#### Assignment
Repeat exactly the lines from the start of the material below up to and including the "theorem exec_blockRebuildDone (s" line.

^^^^

/-! ### The statement -/

theorem exec_scrubPatrol (line : Word64) (e : Sys2Proof.MemErr) (s : State) :
    exec (.scrubPatrol line e) s = .next (scrubPatrol line.toNat e s) := rfl
theorem exec_lineInitialisation (s : State) : exec .lineInitialisation s = .next (lineInitialisation s) := rfl
theorem exec_blockRebuild (s : State) : exec .blockRebuild s = .next (blockRebuild s) := rfl
theorem exec_blockRebuildDone (s : State) : exec .blockRebuildDone s = .next (blockRebuildDone s) := rfl

/-- Settles O26: the patrol case by case, what a read of an uncorrectable line leaves, and the two ends of a rebuild. -/
theorem scrubAndRebuild : Obligations.ScrubAndRebuild := by
  unfold Obligations.ScrubAndRebuild
  refine ⟨⟨fun s line => ⟨fun hOn hUsable hTest => ?patrol, fun hOff e => ?off⟩, exec_lineInitialisation⟩, fun s line => ?bad,
    fun s h => ?none, fun s m h hRoom => ?one, fun s m h => ?done⟩
  case patrol =>
    have hRead (e : Sys2Proof.MemErr) := (exec_scrubPatrol line e s).trans (congrArg _ (scrubPatrol_of_on e hOn hUsable hTest))
    exact ⟨fun h => (hRead .none).trans (congrArg _ (if_neg (fun hc => h (List.contains_iff_mem.mp hc)))),
      fun h => (hRead .none).trans (congrArg _ (if_pos (List.contains_iff_mem.mpr h))), hRead .corrected, hRead .uncorrectable⟩
  case off => rw [exec_scrubPatrol, scrubPatrol_of_off e hOff]
  case bad =>
    have hBad (l : Nat) : l ∈ (s.meetBad line).mem.bad ↔ l ∈ s.mem.bad ∨ l = line := by
      rw [State.meetBad_bad, State.mem_badLogged_bad]
    refine ⟨(hBad line).mpr (.inr rfl), State.told_meetBad, fun l h => (hBad l).mpr (.inl h), fun hTold => ?_, State.nextEvt_lt_meetBad⟩
    rw [State.meetBad_of_told hTold]
    exact ⟨rfl, rfl, rfl⟩
  case none => rw [exec_blockRebuild, blockRebuild_of_none h]
  case one => rw [exec_blockRebuild, blockRebuild_of_one h hRoom]
  case done =>
    rw [exec_blockRebuildDone, blockRebuildDone_of_running h]
    exact ⟨_, rfl, fun x hx => ((s.mem_blockBack_missing _ x).mp hx).2, fun x hx hb => (s.mem_blockBack_missing _ x).mpr ⟨hx, hb⟩,
      s.mem_blockBack_bad _, rfl, rfl⟩

end Sys2Proof.Machine
end

section
/-!
SUPPORT. Memory units: what a replay, a retrain and an evacuation leave of the one they are about (R393 to R395).
-/

namespace Sys2Proof.Machine

/-! ### Units -/

section
variable (s : State) (u : Nat) (f : MemUnit → MemUnit)

@[simp] theorem State.memUnit_modUnit_same : (s.modUnit u f).memUnit u = f (s.memUnit u) := tget_tset_same _ _ _ _

@[simp] theorem State.memUnit_errLog (v type ch addr : Nat) : (s.errLog v type ch addr).memUnit u = s.memUnit u := rfl

@[simp] theorem State.memUnit_event (code sev kind unit d0 d1 : Nat) :
    (s.event code sev kind unit d0 d1).memUnit u = s.memUnit u := by
  rw [State.memUnit, State.event_mem, State.memUnit]

/-- A stack out of service stays marked so. -/
theorem State.stackOut_oos (cause : Nat) : ((s.stackOut u cause).memUnit u).oos = true := by
  rw [State.stackOut, State.memUnit_event, State.memUnit_errLog, State.memUnit_modUnit_same]

end

/-! ### Replays (R393) -/

section
variable {s : State} {u : Nat} (hIn : (s.memUnit u).oos = false) (hLink : (s.memUnit u).retrain = false)
include hIn hLink

/-- A replay on a unit in service counts against it or clears its count; the eighth failure in a row retrains it. -/
theorem linkReplay_of_inService (ok : Bool) : linkReplay u ok [] s =
    if ok then s.modUnit u (fun m => { m with replays := 0 })
    else if (s.memUnit u).replays + 1 < 8 then s.modUnit u (fun m => { m with replays := m.replays + 1 })
    else (s.modUnit u (fun m => { m with replays := 0, retrain := true })).errLog u 2 0 0 :=
  if_neg (by simp [State.linkDelay, hIn, hLink])

theorem linkReplay_of_success : linkReplay u true [] s = s.modUnit u (fun m => { m with replays := 0 }) :=
  linkReplay_of_inService hIn hLink true

theorem linkReplay_of_failure (h : (s.memUnit u).replays < 7) :
    linkReplay u false [] s = s.modUnit u (fun m => { m with replays := m.replays + 1 }) :=
  (linkReplay_of_inService hIn hLink false).trans (if_pos (Nat.succ_lt_succ h))
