-- ==== Sys2Proof/Machine/Flags.lean ====
section
/-! DEFINITION. The flag computations (10_state.md R12, 41_alu.md R111). Each of the seven flag writers writes VF with 0
or 1, always, and last. -/

namespace Sys2Proof.Machine

/-- The carry of an addition (R106, R111). -/
def carry (a b : Byte) : Bool := decide (a.toNat + b.toNat > 255)

/-- No borrow in `a - b` (R107, R109, R111). -/
def noBorrow (a b : Byte) : Bool := decide (a.toNat ≥ b.toNat)

/-- The bit a right shift by one shifts out (R108). -/
def outRight (src : Byte) : Bool := src.getLsbD 0

/-- The bit a left shift by one shifts out (R110). -/
def outLeft (src : Byte) : Bool := src.getLsbD 7

/-- The sum `I + V[X]` exceeds 0xFFF (42_index_memory.md R121). -/
def indexOverflow (a : Word) (u : Byte) : Bool := decide (a.toNat + u.toNat > 0xFFF)

/-- The flag as a byte: 1 or 0 (R12). -/
def flagByte (b : Bool) : Byte := if b then 1 else 0

/-- `V[15] <- 1 if b else 0` (R12). -/
def State.setFlag (s : State) (b : Bool) : State := s.setReg vf (flagByte b)

/-- A result and then its flag: "writes VF last" (R12, R111). -/
def State.setRegFlag (s : State) (x : Reg) (u : Byte) (b : Bool) : State := (s.setReg x u).setFlag b

/-- One inverted pixel of DXYN: the flag is set where the pixel was on (43_display.md R132, R134), the pixel is inverted,
its new value is emitted (R136). -/
def State.plotPixel (s : State) (p : Fin 64 × Fin 32) : State :=
  State.emit
    { s with
      v := if s.pixel p.1 p.2 then s.v.set vf.toNat 1 else s.v
      disp := flipPixel s.disp p.1 p.2 }
    (.pixel p.1 p.2 (!s.pixel p.1 p.2))

/-- The XOR-draw of R132 on the pixels of a sprite: VF is reset to 0, then each pixel is inverted in order. -/
def State.blit (s : State) (ps : List (Fin 64 × Fin 32)) : State := ps.foldl State.plotPixel (s.setFlag false)

end Sys2Proof.Machine
end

^^^^

#### Answer to this problem
/-! ### The statement -/

theorem exec_scrubPatrol (line : Word64) (e : Sys2Proof.MemErr) (s : State) :
    exec (.scrubPatrol line e) s = .next (scrubPatrol line.toNat e s) := rfl
theorem exec_lineInitialisation (s : State) : exec .lineInitialisation s = .next (lineInitialisation s) := rfl
theorem exec_blockRebuild (s : State) : exec .blockRebuild s = .next (blockRebuild s) := rfl
theorem exec_blockRebuildDone (s : State) : exec .blockRebuildDone s = .next (blockRebuildDone s) := rfl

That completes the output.